Temporary housing units in Shichigahama opened for the survivors on May 8th.
A total of 151 families, after winning the first or the second housing lottery, have moved into the First

Sports Field Temporary Housing constructed within five minutes’ walk from Kizunakan Volunteer Center.

About a week after they moved in, the residents shared their impressions.

Some people mentioned that their stress levels have reduced:

 “It’s much better than the evacuation shelter. ‘Cause I don’t have to worry about the feelings of others. I’d say it’s comfortable.”
 “It’s good to have a private space. I’ve come to feel like wearing make-up again.”
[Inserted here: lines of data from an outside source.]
/-- The time a command carries. -/
def time : Instr → Option Nat
  | .gDevInfo dt _ => some dt
  | .gDevStatus dt _ => some dt
  | .gEcho dt _ _ => some dt
  | .gJobOpen dt _ _ _ => some dt
  | .gLayerSeal dt _ _ _ => some dt
  | .gJobPause dt _ => some dt
  | .gJobResume dt _ => some dt
  | .gJobAbort dt _ _ => some dt
  | .gJobClose dt _ => some dt
  | .gExpsetReplace dt _ _ _ _ => some dt
  | .gFieldReplace dt _ _ _ _ => some dt
  | .gMapQuery dt _ => some dt
  | .gJobStatus dt _ => some dt
  | .gBeamEnable dt _ _ => some dt
  | .gBeamDisable dt _ _ => some dt
  | .gBeamStatus dt _ _ => some dt
  | .gBeamTrace dt _ _ _ _ _ => some dt
  | .gHandoverPolicy dt _ _ => some dt
  | .gPlanPolicy dt _ _ => some dt
  | .gPlanStatus dt _ => some dt
  | .gPlanResume dt _ => some dt
  | .gLedgerConfig dt _ _ _ _ _ => some dt
  | .gRegPolicy dt _ _ => some dt
  | .gRegStatus dt _ _ => some dt
  | .gRegReset dt _ => some dt
  | .gCamCommit dt _ _ => some dt
  | .gCamTrigger dt _ _ _ _ => some dt
  | .gCamTable dt _ _ _ _ _ _ => some dt
  | .gCamQuery dt _ _ => some dt
  | .gLightPattern dt _ _ _ _ _ _ => some dt
  | .gLightStatus dt _ => some dt
  | .gAxisSlot dt _ _ _ _ _ => some dt
  | .gAxisStatus dt _ _ => some dt
  | .gAxisClear dt _ _ _ => some dt
  | .gTimeSet dt _ _ _ => some dt
  | .gTimeSlew dt _ _ => some dt
  | .gTimeEpoch dt _ _ _ => some dt
  | .gTimeRead dt _ => some dt
  | .gTrigSet dt _ _ _ _ _ _ _ => some dt
  | .gCalPower dt _ _ => some dt
  | .gCalRef dt _ _ _ _ => some dt
  | .gCalTaps dt _ _ => some dt
  | .gCalGrid dt _ _ _ _ _ => some dt
  | .gCalStatus dt _ _ => some dt
  | .gLogFreeze dt _ => some dt
  | .gLogThaw dt _ => some dt
  | .gLogClear dt _ _ => some dt
  | .gLogStatus dt _ => some dt
  | .gPwrCap dt _ _ => some dt
  | .gPwrActivity dt _ _ _ => some dt
  | .gPwrStatus dt _ => some dt
  | .gFaultSeverity dt _ _ => some dt
  | .gFaultRead dt _ => some dt
  | .gFaultClear dt _ _ => some dt
  | .gFuncReinit dt _ _ _ => some dt
  | .gFaultConfig dt _ _ _ => some dt
  | .gEnumSet dt _ _ => some dt
  | .gPortStatus dt _ _ => some dt
  | .gPortRetrain dt _ _ => some dt
  | .gPortAsym dt _ _ _ => some dt
  | .gMemStatus dt _ _ => some dt
  | .gMemRetire dt _ _ => some dt
  | .gMemPolicy dt _ _ _ _ => some dt
  | .cmdBell dt _ => some dt
  | .commandFetch dt _ => some dt
  | .rspReadyClear dt _ => some dt
  | .evtTailWrite dt _ => some dt
  | .eventPublish dt => some dt
  | .irqMessage dt => some dt
  | .registerWrite dt _ _ _ => some dt
  | .camCommitGo dt _ => some dt
  | .camPortDisable dt _ => some dt
  | .patCmdSwap dt => some dt
  | .patCmdAdvance dt => some dt
  | .setHiGo dt _ _ => some dt
  | .axisModeOff dt _ => some dt
  | .resetChild dt _ => some dt
  | .traceTailWrite dt _ _ => some dt
  | .logCursorWrite dt _ => some dt
  | .logWindowLastRead dt => some dt
  | .loRegisterRead dt _ => some dt
  | .beatEdge _ => none
  | .recoatGo dt => some dt
  | .mendHoldExpiry dt => some dt
  | .upstreamFrame dt _ _ => some dt
  | .upstreamDeadline dt _ => some dt
  | .linkStartTimeout dt _ => some dt
  | .parkWaitExpiry dt _ => some dt
  | .traceMessage dt _ _ _ => some dt
  | .retireWaitExpiry dt _ => some dt
  | .loopSample dt _ _ => some dt
  | .mapEntryPublish dt => some dt
  | .planBuildDone dt => some dt
  | .shadowCommit dt => some dt
  | .shadowRefreshDone dt => some dt
  | .mendBatchEnd dt => some dt
  | .mendPublish dt => some dt
  | .ledgerClaimSend dt => some dt
  | .ledgerClaim dt _ _ => some dt
  | .ledgerVerdictIssue dt => some dt
  | .ledgerVerdict dt _ _ => some dt
  | .ledgerVerdictTimeout dt _ => some dt
  | .ledgerOffer dt _ _ => some dt
  | .ledgerAccept dt _ _ => some dt
  | .ledgerDecline dt _ _ => some dt
  | .ledgerTransfer dt _ _ => some dt
  | .ledgerTaken dt _ _ => some dt
  | .ledgerOfferTimeout dt => some dt
  | .flightDigest dt _ _ _ _ _ => some dt
  | .regFit dt => some dt
  | .camFrameStart dt _ => some dt
  | .camLineStart dt _ => some dt
  | .camLineComplete dt _ _ => some dt
  | .camFrameEnd dt _ => some dt
  | .pipelineLineStart dt _ => some dt
  | .frameRecordPublish dt _ => some dt
  | .frameTimeout dt _ => some dt
  | .lightPeriodStart dt _ => some dt
  | .lsyncEdge dt _ => some dt
  | .lampMeasure dt _ _ _ => some dt
  | .verifyAgeExpiry dt _ => some dt
  | .blankWindowOpen dt => some dt
  | .blankWindowClose dt => some dt
  | .indicatorScan dt => some dt
  | .axisEdge dt _ _ _ => some dt
  | .hallState dt _ _ => some dt
  | .sigFaultClear dt _ => some dt
  | .indexPulse dt _ => some dt
  | .tsync dt _ _ _ => some dt
  | .timeFollow dt _ => some dt
  | .exchangeMissed dt => some dt
  | .syncLockTimeout dt => some dt
  | .coarseTimePair dt => some dt
  | .portDetect dt _ => some dt
  | .portTrainDone dt _ => some dt
  | .portLockDone dt _ _ => some dt
  | .cap dt _ _ _ _ => some dt
  | .portStageTimeout dt _ => some dt
  | .backoffExpiry dt _ => some dt
  | .blockLockLoss dt _ => some dt
  | .retrain dt _ => some dt
  | .retrainWindowExpiry dt _ => some dt
  | .messageReceive dt _ _ _ _ _ => some dt
  | .credit dt _ _ => some dt
  | .replayTimeout dt _ => some dt
  | .regRd dt _ _ _ => some dt
  | .regWr dt _ _ _ _ => some dt
  | .memRd dt _ _ _ _ => some dt
  | .memWr dt _ _ _ _ _ => some dt
  | .route dt _ _ => some dt
  | .lreset dt _ _ => some dt
  | .sbId dt _ => some dt
  | .sbFault dt _ => some dt
  | .sbLogStatus dt _ => some dt
  | .sbLogRead dt _ => some dt
  | .sbRecovRead dt _ => some dt
  | .faultAssert dt _ _ _ _ => some dt
  | .quietExpiry dt _ _ => some dt
  | .chrysalisExit dt => some dt
  | .ilockHigh dt => some dt
  | .ilockLow dt => some dt
  | .collectorCheck dt _ => some dt
  | .supMiscompare dt _ => some dt
  | .takeoverComplete dt => some dt
  | .pairSelfTestDone dt _ => some dt
  | .supBackstop dt => some dt
  | .logCommit dt => some dt
  | .freezeTimeout dt => some dt
  | .cocoonPowerUp dt => some dt
  | .resetRelease dt _ _ _ _ => some dt
  | .ready dt => some dt
  | .railChange dt _ _ => some dt
  | .refclkLoss dt => some dt
  | .wakeEvent dt => some dt
  | .knownEventWake dt => some dt
  | .wakeComplete dt => some dt
  | .sensorSample dt _ _ => some dt
  | .migrationBlockDone dt _ _ _ _ => some dt
  | .ceWindowEnd dt => some dt
  | .scrubStep dt _ _ _ _ => some dt
  | .hammerThreshold dt _ _ _ _ _ => some dt
  | .rankPowerDown dt _ _ => some dt
  | .refresh dt _ _ => some dt
  | .lstoreClearDone dt => some dt
  | .pdOffsetWindowEnd dt _ _ _ _ => some dt
  | .calStepAwait dt => some dt
  | .calReadingTimeout dt => some dt
  | .calPowerLimit dt => some dt
  | .tapCalEnd dt _ => some dt
  | .rstNAssert dt => some dt
  | .cocoonPowerLoss dt => some dt
  | .refclkReturn dt => some dt
  | .pllLockLoss dt => some dt
  | .hammerWindowEnd dt _ _ => some dt
  | .reinitTimeout dt _ => some dt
However, most of them had already faced new difficulties in their daily lives:

 “I have trouble with my legs. At the entrance and the bathroom doorway, the differences in floor level are too big to step up. The edge of the bathtub is also too high. I can take a shower, but I am not able to take a relaxing bath.”


 “Though the roads are paved for cars, I have to take a gravel path to get to my front door. It’s scary to walk on gravel using a cane because it’s easy to trip and fall.”

 “A family from another neighborhood lives next door. My concern is that my small children will bother the neighbor by running around, tapping on the walls, shouting, crying and so on. I feel nervous about my neighbor’s feelings.

 “I spent the first night alone after leaving the shelter…..I felt lonely,”

 “Many ants come into my kitchen. They’re annoying.”

 “It’s humid inside. Must be like a sauna in summer.”

 “The problem is our unit has little storage space. Moreover, as we have elders receiving nursing care, their two beds occupy most of the room.”

 “Those who don’t own a car like me can’t go shopping by themselves. We do have Gururinko (public bus service), but as they don’t offer a service at a time convenient for me, I have no choice but to ask my family to buy things for me when they shop.”

Among these problems, I think the ones related to the elderly and young children are especially significant challenges to be tackled promptly since even trivial things could cause severe stress or serious accidents when the elderly or young children are involved.

On a different day, I had an opportunity to talk to some mothers with small children. Their facial expressions and attitudes revealed the fact that they were worn out by the anxiety and stress that had been undermining their mind since the disaster.

One of the mothers said,

 “The other day I shopped at a hardware store. Seeing an item, I thought it might be useful if I attached it on the side of the fridge. Then, I remembered that my house didn’t exist anymore. Did that happen because I had lost everything in a flash? I thought I’d gone out of my mind.”

She behaved cheerfully at the beginning, but as she spoke, her eyes started to be filled with tears.
Hearing that, another mother said,

 “That has happened to me, too. Everyone feels the same way. In my case, my children have lost all their toys, too. So, we are now retrieving them. I mean we’ve started to buy the same toys as they had, one by one.”

In order to give material and spiritual support to the residents, we have set out on some efforts to improve their lives while living in the temporary housing.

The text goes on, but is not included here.